Autospectra of LP power (A,
B), coherence spectra between STN12 and GPi12
(C, D), and respective phase spectra
(E, F) after withdrawal
(A, C, E) or reinstitution
(B, D, F) of
levodopa. Data pooled from all records at rest in four patients with
Parkinson's disease (over 6 experimental sessions). Off medication,
there is coherence between STN12 and GPi12 at ~6 and 20 Hz.

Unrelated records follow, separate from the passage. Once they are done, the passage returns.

-- ==== Sys2Proof/Tests/Slice0.lean ====
section
/-! SUPPORT. Tests of the model against 95_test_vectors.md and the encodings of 30_encoding.md, and a witness
for the hypotheses of each statement. Expected values are the spec's. -/

namespace Sys2Proof.Tests

open Machine Claims

-- One theorem after the other: each one's kernel check would otherwise hold a thread of its own.
set_option Elab.async false

/-! ### Small states -/

/-- `P(n)` of 95_test_vectors.md. -/
def pat (n : Nat) : Bytes := (List.range n).map fun i => BitVec.ofNat 8 (i % 251)

/-- The bytes of a hexadecimal number, first byte first. -/
def hexBytes (n v : Nat) : Bytes := (natBytesLE n v).reverse

/-- "abc". -/
def abc : Bytes := [0x61#8, 0x62#8, 0x63#8]

/-- The reset state with byte strings stored in DMEM. -/
def idle (l : List (Nat × Bytes)) : State :=
  { State.reset with dmem := l.foldl (fun m p => Memory.writeBytes m p.1 p.2) [] }

/-- The same, with a run in progress. -/
def running (l : List (Nat × Bytes)) : State := { idle l with busy := true }

/-- "abc" at 0x80, its MD5 at 0x200 and its SHA-256 at 0x240. -/
def abcState : State :=
  running [(0x80, abc), (0x200, hexBytes 16 0x900150983cd24fb0d6963f7d28e17f72),
    (0x240, hexBytes 32 0xba7816bf8f01cfea414140de5dae2223b00361a396177a9cb410ff61f20015ad)]

/-- The fields of a command on "abc" that writes at 0x100. -/
def abcAt : Operands := { src := 0x80, len := 3, dst := 0x100 }

/-- The state after a command that completes without a fault. -/
def done? (i : Instr) (s : State) : Option State :=
  match exec i s with
  | .next t => if t.err then none else some t
  | _ => none

/-- What a command that completes without a fault leaves at its DST. -/
def stored (i : Instr) (s : State) : Option Bytes :=
  (done? i s).map fun t => t.memRead i.operands.dst.toNat (storedBytes i s)

/-- STATUS after a step. -/
def statusAfter (s : State) : Option Word :=
  match step s with
  | .next t => some t.status
  | _ => none

/-- The bytes of a descriptor with the given words. -/
def desc (ws : List Word) : Bytes := ws.flatMap bytesLE

/-- A run about to execute the descriptor with these words at address 0. -/
def at0 (ws : List Word) : State := running [(0, desc ws)]

/-- Slot `c` ACTIVE with an algorithm, its parameters and "abc" absorbed. -/
def withSlot (a : Alg) (p : Params) (aux : Bytes) : State :=
  abcState.setSlot 1 ⟨.active, a, p, aux, abc⟩

/-! ### Decoding: the control word of each row, from the tables of R104 and R105 -/

theorem test_decode_hash :
    (List.map (decodeTableWord 32)
      [0x101, 0x201, 0x301, 0x401, 0x501, 0x601, 0x701, 0x801, 0x901, 0xA01, 0xB01, 0xC01, 0xD01, 0xE01]) =
    List.map some [.hashMd5 {}, .hashSha1 {}, .hashSha256 {}, .hashSha384 {}, .hashBlake2b {},
      .hashBlake3 {}, .hashSiphash {}, .hashMurmur3_32 {}, .hashMurmur3_128 {}, .hashXxh32 {},
      .hashXxh64 {}, .hashCity64 {}, .hashCity128 {}, .hashFarm64 {}] := by decide +kernel

theorem test_decode_verify :
    (List.map (decodeTableWord 32) [0x102, 0x202, 0x302, 0x402, 0x502, 0x602, 0x702]) =
    [some (.verifyMd5 {}), some (.verifySha1 {}), some (.verifySha256 {}), some (.verifySha384 {}),
      some (.verifyBlake2b {}), some (.verifyBlake3 {}), none] := by decide +kernel

theorem test_decode_init :
    (List.map (decodeTableWord 32)
      [0x103, 0x203, 0x303, 0x403, 0x503, 0x603, 0x703, 0x803, 0x903, 0xA03, 0xB03, 0xC03]) =
    [some (.initMd5 {}), some (.initSha1 {}), some (.initSha256 {}), some (.initSha384 {}),
      some (.initBlake2b {}), some (.initBlake3 {}), some (.initSiphash {}), none, none,
      some (.initXxh32 {}), some (.initXxh64 {}), none] := by decide +kernel

theorem test_decode_update :
    (List.map (decodeTableWord 32)
      [0x104, 0x204, 0x304, 0x404, 0x504, 0x604, 0x704, 0x804, 0x904, 0xA04, 0xB04, 0xC04]) =
    [some (.updateMd5 {}), some (.updateSha1 {}), some (.updateSha256 {}), some (.updateSha384 {}),
      some (.updateBlake2b {}), some (.updateBlake3 {}), some (.updateSiphash {}), none, none,
      some (.updateXxh32 {}), some (.updateXxh64 {}), none] := by decide +kernel

theorem test_decode_final :
    (List.map (decodeTableWord 32)
      [0x105, 0x205, 0x305, 0x405, 0x505, 0x605, 0x705, 0x805, 0x905, 0xA05, 0xB05, 0xC05]) =
    [some (.finalMd5 {}), some (.finalSha1 {}), some (.finalSha256 {}), some (.finalSha384 {}),
      some (.finalBlake2b {}), some (.finalBlake3 {}), some (.finalSiphash {}), none, none,
      some (.finalXxh32 {}), some (.finalXxh64 {}), none] := by decide +kernel

theorem test_decode_primitives :
    (List.map (decodeTableWord 32) [0x10, 0x11, 0x12, 0x13, 0x14]) =
    [some (.rotl {}), some (.rotr {}), some (.bswap {}), some (.mul128 {}), none] := by decide +kernel

theorem test_decode_control :
    (List.map (decodeTableWord 32) [0x00, 0x20, 0x21, 0x22, 0x2F, 0x23, 0x06]) =
    [some (.nop {}), some (.jump {}), some (.jmatch {}), some (.jnmatch {}), some (.stop {}), none,
      none] := by decide +kernel

/-- The keyed BLAKE2b descriptor of L3-3, every word different from 0 in its own place. -/
theorem test_decode_fields :
    decode (desc [0x40404503, 1, 2, 3, 0x400, 5, 6, 7]) =
      .ok (.initBlake2b
        { ctx := 2, param := 64, klen := 64, src := 1, len := 2, dst := 3, aux := 0x400, xlen := 5,
          rsv0 := 6, rsv1 := 7 }) := by rfl
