/-- The register at an offset that is a multiple of 8, for bank `n` (R451, R471). -/
def Reg.ofOffset (n o : Nat) : Option Reg :=
  let b := Blk.ofOffset o
  Reg.ofHeader b o <|>
  match b with
  | .id => Reg.ofId n o | .alm => Reg.ofAlm n o | .apt a => Reg.ofApt a o | .cat => Reg.ofCat n o
  | .ord => Reg.ofOrd n o
  | .fnd => Reg.ofFnd n o <|> (slotOf2 0x800000 128 8192 8 8 o).map (fun p => .fndShadow p.1 p.2) <|>
      (slotOf2 0x800040 128 8192 8 8 o).map (fun p => .fndActive p.1 p.2)
  | .dsp => Reg.ofDsp n o | .vi => Reg.ofVi n o | .log => Reg.ofLog n o | .mer => Reg.ofMer n o
  | .trn => Reg.ofTrn n o | .lne => Reg.ofLne n o | .ifv => Reg.ofIfv n o | .pwr => Reg.ofPwr n o
  | .flt => Reg.ofFlt n o | .eye => Reg.ofEye n o | .arc => Reg.ofArc n o

end Sys2Proof.Machine
end

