-- ==== Sys2Proof/Machine/Ops.lean ====
section
/-!
DEFINITION. The named operations over the state: the register file, archive memory, the parts of the family, events,
interrupt vectors, fault records and the bookkeeping that every family of commands shares.
-/
namespace Sys2Proof

/-! The parts of the family (R1). -/

def Part.code : Part → Nat | .qb7432 => 0x7432 | .qb7416 => 0x7416 | .qb7408 => 0x7408
def Part.domes : Part → Nat | .qb7432 => 32 | .qb7416 => 16 | .qb7408 => 8
def Part.apertures : Part → Nat | .qb7408 => 2 | _ => 4
def Part.vis : Part → Nat | .qb7432 => 2048 | .qb7416 => 1024 | .qb7408 => 512
def Part.hostLanes : Part → Nat | .qb7432 => 32 | .qb7416 => 16 | .qb7408 => 8
def Part.merLanes : Part → Nat | .qb7432 => 32 | .qb7416 => 16 | .qb7408 => 8
def Part.ifvLanes : Part → Nat | .qb7432 => 8 | .qb7416 => 4 | .qb7408 => 0
def Part.merPorts : Part → Nat | .qb7432 => 4 | .qb7416 => 2 | .qb7408 => 1
def Part.sizeMib : Part → Nat | .qb7432 => 8192 | _ => 4096
def Part.seeing : Part → Bool | .qb7432 => true | _ => false

/-- Whether a lane of LNE_ numbering is fused off (R1, R324). -/
def Part.laneFused (p : Part) (i : Nat) : Bool :=
  if i < 32 then p.hostLanes ≤ i else if i < 64 then p.merLanes ≤ i - 32 else p.ifvLanes ≤ i - 64

/-- Whether a shutter domain is fused closed (R1, R403). -/
def Part.domFused (p : Part) (n : Nat) : Bool :=
  if n < 32 then p.domes ≤ n
  else if n < 40 then p.hostLanes ≤ 4 * (n - 32)
  else if n < 48 then p.merLanes ≤ 4 * (n - 40)
  else if n < 50 then p.ifvLanes ≤ 4 * (n - 48)
  else if n < 54 then p.apertures ≤ n - 50
  else if n < 58 then p.merPorts ≤ n - 54
  else if n < 60 then p.ifvLanes = 0
  else n = 91 && !p.seeing

/-- Reset values of a function's configuration fields (log entry 8). -/
def CfgField.default : CfgField → Nat
  | .maxPayload => 128
  | .maxReadReq => 512
  | .roEnable => 1
  | .firstVfOffset => 1
  | .vfStride => 1
  | .pageSizes => 0x13
  | .extTagEnable => 1
  | .aerUncSeverity => 0x462030
  | _ => 0

end Sys2Proof

namespace Sys2Proof.Machine

open Sys2Proof

/-! Lists of structures by key. -/

/-- Replace the first match in place, or append. -/
def listPut {α : Type} (p : α → Bool) (x : α) (l : List α) : List α :=
  if l.any p then l.map (fun y => if p y then x else y) else l ++ [x]

/-- Look a key up in a list of pairs. -/
def alGet {β : Type} (d : β) (k : Nat) (l : List (Nat × β)) : β := assocGet d k l

/-- Write a key of a list of pairs. -/
def alPut {β : Type} (k : Nat) (v : β) (l : List (Nat × β)) : List (Nat × β) :=
  assocInsert (fun a b => a < b) k v (l.filter (fun p => p.1 ≠ k))

/-! The register file. -/

/-- Order of registers: by offset, then by the bank of a banked register. -/
def Reg.lt (a b : Reg) : Bool := a.offset < b.offset

/-- The reset value of a register on a part (R10; the rows marked A: log entry 6). -/
def Reg.resetValue (p : Part) : Reg → Word
  | .blkId b => wmk [(Fld.blkId_BLOCK, b.code), (Fld.blkId_INSTANCE, match b with | .apt a => a | _ => 0)]
  | .aptMarginCfg _ => if p.seeing then 0 else 1
  | .aptLedgerCfg _ => 16384
  | .almApplyLimit => 3000000
  | .dspDomeCfg d => wput (wput (Reg.tableReset (.dspDomeCfg d)) Fld.dspDomeCfg_APT_AFF (d / 8)) Fld.dspDomeCfg_MER_AFF (d / 8)
  | .dspViShare _ => wmk [(Fld.dspViShare_WEIGHT, 1), (Fld.dspViShare_PRIO_CEIL, 7)]
  | .dspViBucket _ _ => wmk [(Fld.dspViBucket_DEPTH_KIB, 16384)]
  | .logQGeom _ => 7
  | .catRegion _ => 0xF
  | .ifvLinkTmo _ => wmk [(Fld.ifvLinkTmo_REPLAY_TICKS, 100), (Fld.ifvLinkTmo_CREDIT_TICKS, 2500)]
  | .fltLadder k => ([0, 50, 200, 500, 5000, 100, 2500, 10000, 500000, 1000000, 550000, 2000000, 5000000, 3000000,
      100000000] : List Word).getD k 0
  | .fltRecStat => 0
  | .lneSeeCfg i => if p.seeing then Reg.tableReset (.lneSeeCfg i) else 0
  | r => r.tableReset

/-- The word the register file holds. -/
def Bridge.raw (b : Bridge) (r : Reg) : Word := assocGet (r.resetValue b.part) r b.regs

/-- A field the register file holds. -/
def Bridge.get (b : Bridge) (r : Reg) (f : Fld) : Nat := wget (b.raw r) f

/-- Write a word of the register file. -/
def Bridge.put (b : Bridge) (r : Reg) (w : Word) : Bridge :=
  { b with regs := assocPut Reg.lt (r.resetValue b.part) r w b.regs }

/-- Write one field. -/
def Bridge.set (b : Bridge) (r : Reg) (f : Fld) (v : Nat) : Bridge := b.put r (wput (b.raw r) f v)

/-- Write several fields of one register. -/
def Bridge.sets (b : Bridge) (r : Reg) (l : List (Fld × Nat)) : Bridge :=
  b.put r (l.foldl (fun w p => wput w p.1 p.2) (b.raw r))

/-- Add to a saturating counter field. -/
def Bridge.bump (b : Bridge) (r : Reg) (f : Fld) (n : Nat := 1) : Bridge :=
  b.set r f (satAdd f.len (b.get r f) n)

/-- Add to a counter field that wraps. -/
def Bridge.inc (b : Bridge) (r : Reg) (f : Fld) (n : Nat := 1) : Bridge := b.set r f (b.get r f + n)

/-- Put an emission out. -/
def Bridge.emit (b : Bridge) (e : Emission) : Bridge := { b with out := b.out ++ [e] }

/-- Draw a free value (log entry 4). -/
def Bridge.draw (b : Bridge) : Word × Bridge := (Config.freeValue b.freeCtr, { b with freeCtr := b.freeCtr + 1 })

/-- Draw an identity. -/
def Bridge.fresh (b : Bridge) : Nat × Bridge := (b.nextId, { b with nextId := b.nextId + 1 })

/-- Low 31 bits of the tick, as the registers stamp it. -/
def Bridge.tick31 (b : Bridge) : Nat := b.tick % 2 ^ 31

/-- The mode, 0 to 11 (R393). -/
def Bridge.mode (b : Bridge) : Nat := b.get .pwrMode Fld.pwrMode_MODE

/-- A value of the timeout ladder in force (R430). -/
def Bridge.ladder (b : Bridge) (k : Nat) : Nat := b.get (.fltLadder k) Fld.fltLadder_TICKS

/-! Archive memory (R469). -/

/-- The byte at an archive address. -/
def memGet (m : List Host.Cell) (a : Nat) : Byte := assocGet memDefault a m

/-- Write one byte; the form stays canonical. -/
def memPut (m : List Host.Cell) (a : Nat) (v : Byte) : List Host.Cell :=
  assocPut (fun x y => x < y) memDefault a v m

/-- Read `n` bytes. -/
def memRead (m : List Host.Cell) (a n : Nat) : List Byte := (List.range n).map (fun i => memGet m (a + i))

/-- Write bytes at `a` and up; `none` leaves a byte as it is. -/
def memWrite (m : List Host.Cell) (a : Nat) : List (Option Byte) → List Host.Cell
  | [] => m
  | none :: l => memWrite m (a + 1) l
  | some v :: l => memWrite (memPut m a v) (a + 1) l

/-- The canonical form: addresses strictly rising, no byte equal to what an unlisted address reads as. -/
def memWf : List Host.Cell → Bool
  | [] => true
  | (a, v) :: l => v != memDefault && (l.all fun p => decide (a < p.1)) && memWf l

Regression analysis of phase suggested that STN led GPi by 50 ± 19 msec from 3.9 to 11.7 Hz (r2 = 0.853; p = 0.0004), whereas GPi led STN by
20 ± 5 msec from 11.7 to 27.3 Hz
(r2 = 0.851;
p < 0.0001). It should be noted that the 95%
confidence limits for these and ensuing temporal differences were
broad, although they never encompassed zero. The low-frequency activity
is reduced on treatment when a peak appears at ~70 Hz in the
autospectrum of STN12 (B) and coherence spectrum
(D). STN led GPi by 31 ± 6 msec
(r2 = 0.928;
p < 0.0001). In this and Figure 5, phase is shown
in black (rather than gray) when it met
criteria for measurement as defined in Materials and Methods, bin size
is 0.98 Hz, and vertical bars and thin
lines are 95% CL in power spectra and in coherence and phase
spectra, respectively.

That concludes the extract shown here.